Aim of the exercise
The required output is the exact run of lines below that opens at the line with "KEYi stores the" and closes at the line with "(hostWrite off v s).key = s.key".

Supplied records
========================================================================

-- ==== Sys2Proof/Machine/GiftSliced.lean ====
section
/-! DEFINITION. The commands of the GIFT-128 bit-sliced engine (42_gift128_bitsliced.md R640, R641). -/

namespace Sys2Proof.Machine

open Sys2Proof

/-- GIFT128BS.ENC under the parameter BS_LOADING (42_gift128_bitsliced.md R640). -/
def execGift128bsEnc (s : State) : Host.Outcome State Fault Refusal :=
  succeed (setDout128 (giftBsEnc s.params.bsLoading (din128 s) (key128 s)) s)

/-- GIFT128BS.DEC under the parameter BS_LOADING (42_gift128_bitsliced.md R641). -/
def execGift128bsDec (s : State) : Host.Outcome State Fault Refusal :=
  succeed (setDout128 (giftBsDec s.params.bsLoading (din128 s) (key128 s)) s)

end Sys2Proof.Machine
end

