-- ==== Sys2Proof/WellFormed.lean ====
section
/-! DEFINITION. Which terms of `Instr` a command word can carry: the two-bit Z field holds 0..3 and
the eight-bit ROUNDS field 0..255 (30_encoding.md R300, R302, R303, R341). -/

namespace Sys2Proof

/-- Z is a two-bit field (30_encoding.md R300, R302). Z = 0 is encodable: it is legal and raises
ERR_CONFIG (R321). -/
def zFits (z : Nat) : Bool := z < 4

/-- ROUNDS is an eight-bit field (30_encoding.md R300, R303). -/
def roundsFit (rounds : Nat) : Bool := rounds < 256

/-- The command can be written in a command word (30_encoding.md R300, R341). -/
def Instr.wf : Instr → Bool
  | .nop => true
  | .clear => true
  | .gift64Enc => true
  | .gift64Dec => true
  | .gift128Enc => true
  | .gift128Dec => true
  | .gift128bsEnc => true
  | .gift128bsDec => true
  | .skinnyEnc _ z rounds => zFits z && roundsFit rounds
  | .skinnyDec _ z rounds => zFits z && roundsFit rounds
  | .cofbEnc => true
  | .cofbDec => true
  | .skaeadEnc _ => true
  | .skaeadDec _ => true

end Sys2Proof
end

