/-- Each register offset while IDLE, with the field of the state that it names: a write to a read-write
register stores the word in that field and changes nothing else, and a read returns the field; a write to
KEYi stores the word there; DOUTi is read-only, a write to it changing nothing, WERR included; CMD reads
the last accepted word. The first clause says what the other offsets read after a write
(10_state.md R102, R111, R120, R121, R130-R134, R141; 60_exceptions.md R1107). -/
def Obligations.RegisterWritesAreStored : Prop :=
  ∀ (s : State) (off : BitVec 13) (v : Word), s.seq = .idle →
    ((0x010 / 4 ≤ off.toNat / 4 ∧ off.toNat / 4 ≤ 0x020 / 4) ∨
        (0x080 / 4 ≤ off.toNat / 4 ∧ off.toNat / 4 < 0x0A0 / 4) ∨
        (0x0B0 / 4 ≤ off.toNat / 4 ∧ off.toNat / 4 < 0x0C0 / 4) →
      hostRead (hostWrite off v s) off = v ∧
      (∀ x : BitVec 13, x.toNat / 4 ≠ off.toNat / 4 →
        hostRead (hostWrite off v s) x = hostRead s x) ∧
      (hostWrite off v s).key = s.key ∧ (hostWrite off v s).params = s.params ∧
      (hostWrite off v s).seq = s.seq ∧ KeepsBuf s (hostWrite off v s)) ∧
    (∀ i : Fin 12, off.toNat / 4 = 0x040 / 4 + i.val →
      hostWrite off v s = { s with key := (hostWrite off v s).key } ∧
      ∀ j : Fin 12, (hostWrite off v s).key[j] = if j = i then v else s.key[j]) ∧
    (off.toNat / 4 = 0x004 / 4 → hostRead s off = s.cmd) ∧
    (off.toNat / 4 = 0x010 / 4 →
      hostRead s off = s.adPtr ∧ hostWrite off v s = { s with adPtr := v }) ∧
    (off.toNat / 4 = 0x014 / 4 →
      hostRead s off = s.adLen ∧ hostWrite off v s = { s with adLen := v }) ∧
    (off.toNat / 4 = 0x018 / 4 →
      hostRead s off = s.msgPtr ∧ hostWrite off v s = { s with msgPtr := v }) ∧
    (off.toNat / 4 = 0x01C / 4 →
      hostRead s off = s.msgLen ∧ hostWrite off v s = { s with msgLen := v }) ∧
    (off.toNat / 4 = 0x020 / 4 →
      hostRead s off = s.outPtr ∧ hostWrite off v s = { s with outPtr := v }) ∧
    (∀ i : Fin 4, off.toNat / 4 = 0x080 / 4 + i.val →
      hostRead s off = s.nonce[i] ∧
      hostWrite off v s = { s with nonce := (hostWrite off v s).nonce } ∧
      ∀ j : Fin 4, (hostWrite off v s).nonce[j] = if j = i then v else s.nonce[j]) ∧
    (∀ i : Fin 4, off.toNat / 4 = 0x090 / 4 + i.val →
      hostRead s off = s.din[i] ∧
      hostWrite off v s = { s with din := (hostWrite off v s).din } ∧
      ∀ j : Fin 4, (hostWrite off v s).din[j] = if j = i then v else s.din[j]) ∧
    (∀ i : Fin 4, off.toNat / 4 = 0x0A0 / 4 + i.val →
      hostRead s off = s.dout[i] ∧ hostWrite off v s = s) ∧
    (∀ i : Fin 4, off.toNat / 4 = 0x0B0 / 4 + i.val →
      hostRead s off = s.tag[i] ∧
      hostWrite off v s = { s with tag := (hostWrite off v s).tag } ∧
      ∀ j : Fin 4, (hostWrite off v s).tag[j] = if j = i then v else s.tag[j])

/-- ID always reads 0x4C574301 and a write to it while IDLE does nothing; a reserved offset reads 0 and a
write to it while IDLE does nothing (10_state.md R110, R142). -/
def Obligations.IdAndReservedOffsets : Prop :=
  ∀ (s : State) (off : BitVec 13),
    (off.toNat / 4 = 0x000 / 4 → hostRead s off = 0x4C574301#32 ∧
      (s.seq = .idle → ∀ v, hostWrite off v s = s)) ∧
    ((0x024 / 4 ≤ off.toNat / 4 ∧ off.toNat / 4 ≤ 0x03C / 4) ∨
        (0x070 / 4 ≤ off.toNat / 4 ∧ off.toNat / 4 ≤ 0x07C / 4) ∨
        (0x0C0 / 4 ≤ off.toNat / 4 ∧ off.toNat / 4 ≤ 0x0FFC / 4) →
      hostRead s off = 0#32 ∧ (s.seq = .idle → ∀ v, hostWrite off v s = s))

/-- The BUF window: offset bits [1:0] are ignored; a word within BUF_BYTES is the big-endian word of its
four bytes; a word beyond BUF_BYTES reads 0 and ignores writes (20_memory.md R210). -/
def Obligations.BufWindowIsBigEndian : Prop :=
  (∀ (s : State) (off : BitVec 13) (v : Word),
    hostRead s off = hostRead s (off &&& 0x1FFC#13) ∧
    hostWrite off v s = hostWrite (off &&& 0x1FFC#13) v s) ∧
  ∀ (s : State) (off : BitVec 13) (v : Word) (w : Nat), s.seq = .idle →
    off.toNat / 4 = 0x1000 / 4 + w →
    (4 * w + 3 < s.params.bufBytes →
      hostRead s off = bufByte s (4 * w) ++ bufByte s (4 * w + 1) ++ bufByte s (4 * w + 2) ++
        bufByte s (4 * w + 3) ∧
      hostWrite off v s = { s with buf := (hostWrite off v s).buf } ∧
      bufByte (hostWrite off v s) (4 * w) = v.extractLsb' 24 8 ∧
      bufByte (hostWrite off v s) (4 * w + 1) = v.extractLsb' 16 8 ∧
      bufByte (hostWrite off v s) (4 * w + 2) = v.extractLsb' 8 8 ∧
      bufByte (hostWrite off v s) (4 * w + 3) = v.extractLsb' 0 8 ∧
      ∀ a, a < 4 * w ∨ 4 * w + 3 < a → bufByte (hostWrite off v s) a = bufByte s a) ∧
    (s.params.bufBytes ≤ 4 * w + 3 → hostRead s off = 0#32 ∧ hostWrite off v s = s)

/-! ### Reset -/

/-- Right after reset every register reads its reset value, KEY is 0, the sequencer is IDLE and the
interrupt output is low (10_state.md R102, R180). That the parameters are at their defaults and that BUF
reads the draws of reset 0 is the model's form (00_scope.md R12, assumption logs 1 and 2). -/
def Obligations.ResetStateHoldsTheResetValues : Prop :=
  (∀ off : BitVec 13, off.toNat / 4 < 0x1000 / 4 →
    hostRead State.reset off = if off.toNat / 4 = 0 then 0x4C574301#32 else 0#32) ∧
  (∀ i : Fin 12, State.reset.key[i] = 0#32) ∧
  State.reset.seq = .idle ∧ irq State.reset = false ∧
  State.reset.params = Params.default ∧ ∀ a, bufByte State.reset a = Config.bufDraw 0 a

========================================================================

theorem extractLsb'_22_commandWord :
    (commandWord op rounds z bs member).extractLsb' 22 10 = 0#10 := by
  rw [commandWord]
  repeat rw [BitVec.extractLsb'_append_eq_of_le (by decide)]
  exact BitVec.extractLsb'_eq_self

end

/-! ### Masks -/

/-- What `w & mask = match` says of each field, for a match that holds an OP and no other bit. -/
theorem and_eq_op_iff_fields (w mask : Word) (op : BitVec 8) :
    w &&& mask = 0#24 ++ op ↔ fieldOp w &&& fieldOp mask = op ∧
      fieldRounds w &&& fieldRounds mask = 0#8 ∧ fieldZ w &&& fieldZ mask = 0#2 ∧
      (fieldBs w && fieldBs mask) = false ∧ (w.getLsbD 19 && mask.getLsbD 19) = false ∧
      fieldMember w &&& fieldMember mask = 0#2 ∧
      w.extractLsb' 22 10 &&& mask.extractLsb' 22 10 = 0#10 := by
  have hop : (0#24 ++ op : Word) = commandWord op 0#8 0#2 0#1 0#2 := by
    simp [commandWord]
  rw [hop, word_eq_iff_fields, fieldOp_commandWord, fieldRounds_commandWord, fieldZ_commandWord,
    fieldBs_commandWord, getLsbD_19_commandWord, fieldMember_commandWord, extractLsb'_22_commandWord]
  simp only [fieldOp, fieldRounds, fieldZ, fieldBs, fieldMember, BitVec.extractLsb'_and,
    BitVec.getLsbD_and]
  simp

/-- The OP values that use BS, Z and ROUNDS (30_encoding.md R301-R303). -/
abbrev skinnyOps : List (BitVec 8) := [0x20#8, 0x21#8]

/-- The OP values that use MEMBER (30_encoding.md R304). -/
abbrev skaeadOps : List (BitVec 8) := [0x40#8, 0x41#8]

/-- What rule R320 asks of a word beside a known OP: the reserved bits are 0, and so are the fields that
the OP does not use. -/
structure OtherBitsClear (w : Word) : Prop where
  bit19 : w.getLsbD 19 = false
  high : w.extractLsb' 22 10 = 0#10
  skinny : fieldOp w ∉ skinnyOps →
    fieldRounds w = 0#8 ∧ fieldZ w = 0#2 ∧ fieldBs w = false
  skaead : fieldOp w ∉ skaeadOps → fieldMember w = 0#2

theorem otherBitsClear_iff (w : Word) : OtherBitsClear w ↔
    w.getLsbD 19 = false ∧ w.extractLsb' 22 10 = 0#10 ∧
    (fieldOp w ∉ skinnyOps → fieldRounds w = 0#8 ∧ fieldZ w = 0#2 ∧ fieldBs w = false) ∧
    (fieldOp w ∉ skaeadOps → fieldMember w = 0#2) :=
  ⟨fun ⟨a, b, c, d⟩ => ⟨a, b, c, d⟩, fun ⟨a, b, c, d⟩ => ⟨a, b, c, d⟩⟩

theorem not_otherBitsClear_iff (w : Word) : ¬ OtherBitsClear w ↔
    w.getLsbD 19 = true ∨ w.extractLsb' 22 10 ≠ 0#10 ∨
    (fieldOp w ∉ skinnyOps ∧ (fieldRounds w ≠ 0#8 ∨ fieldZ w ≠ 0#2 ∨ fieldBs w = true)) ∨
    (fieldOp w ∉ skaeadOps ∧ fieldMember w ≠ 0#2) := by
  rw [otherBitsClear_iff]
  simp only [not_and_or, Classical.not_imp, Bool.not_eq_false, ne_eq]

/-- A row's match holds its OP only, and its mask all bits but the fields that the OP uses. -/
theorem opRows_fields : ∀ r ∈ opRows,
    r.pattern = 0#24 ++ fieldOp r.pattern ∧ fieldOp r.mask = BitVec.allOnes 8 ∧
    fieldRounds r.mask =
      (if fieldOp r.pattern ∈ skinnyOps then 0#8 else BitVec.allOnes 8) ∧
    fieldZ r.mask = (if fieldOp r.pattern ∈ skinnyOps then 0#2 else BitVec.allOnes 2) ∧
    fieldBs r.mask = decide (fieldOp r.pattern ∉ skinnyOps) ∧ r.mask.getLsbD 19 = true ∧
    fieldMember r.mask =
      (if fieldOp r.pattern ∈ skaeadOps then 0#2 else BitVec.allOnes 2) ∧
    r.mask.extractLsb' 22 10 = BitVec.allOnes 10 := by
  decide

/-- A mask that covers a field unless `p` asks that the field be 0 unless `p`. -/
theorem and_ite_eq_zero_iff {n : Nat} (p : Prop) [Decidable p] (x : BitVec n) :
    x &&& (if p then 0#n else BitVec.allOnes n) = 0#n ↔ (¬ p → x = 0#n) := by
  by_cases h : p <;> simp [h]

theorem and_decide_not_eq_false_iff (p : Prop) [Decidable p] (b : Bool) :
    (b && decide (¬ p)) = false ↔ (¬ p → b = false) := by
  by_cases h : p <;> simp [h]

========================================================================

Result below
KEYi stores the word there; DOUTi is read-only, a write to it changing nothing, WERR included; CMD reads
the last accepted word. The first clause says what the other offsets read after a write
(10_state.md R102, R111, R120, R121, R130-R134, R141; 60_exceptions.md R1107). -/
def Obligations.RegisterWritesAreStored : Prop :=
  ∀ (s : State) (off : BitVec 13) (v : Word), s.seq = .idle →
    ((0x010 / 4 ≤ off.toNat / 4 ∧ off.toNat / 4 ≤ 0x020 / 4) ∨
        (0x080 / 4 ≤ off.toNat / 4 ∧ off.toNat / 4 < 0x0A0 / 4) ∨
        (0x0B0 / 4 ≤ off.toNat / 4 ∧ off.toNat / 4 < 0x0C0 / 4) →
      hostRead (hostWrite off v s) off = v ∧
      (∀ x : BitVec 13, x.toNat / 4 ≠ off.toNat / 4 →
        hostRead (hostWrite off v s) x = hostRead s x) ∧
      (hostWrite off v s).key = s.key ∧ (hostWrite off v s).params = s.params ∧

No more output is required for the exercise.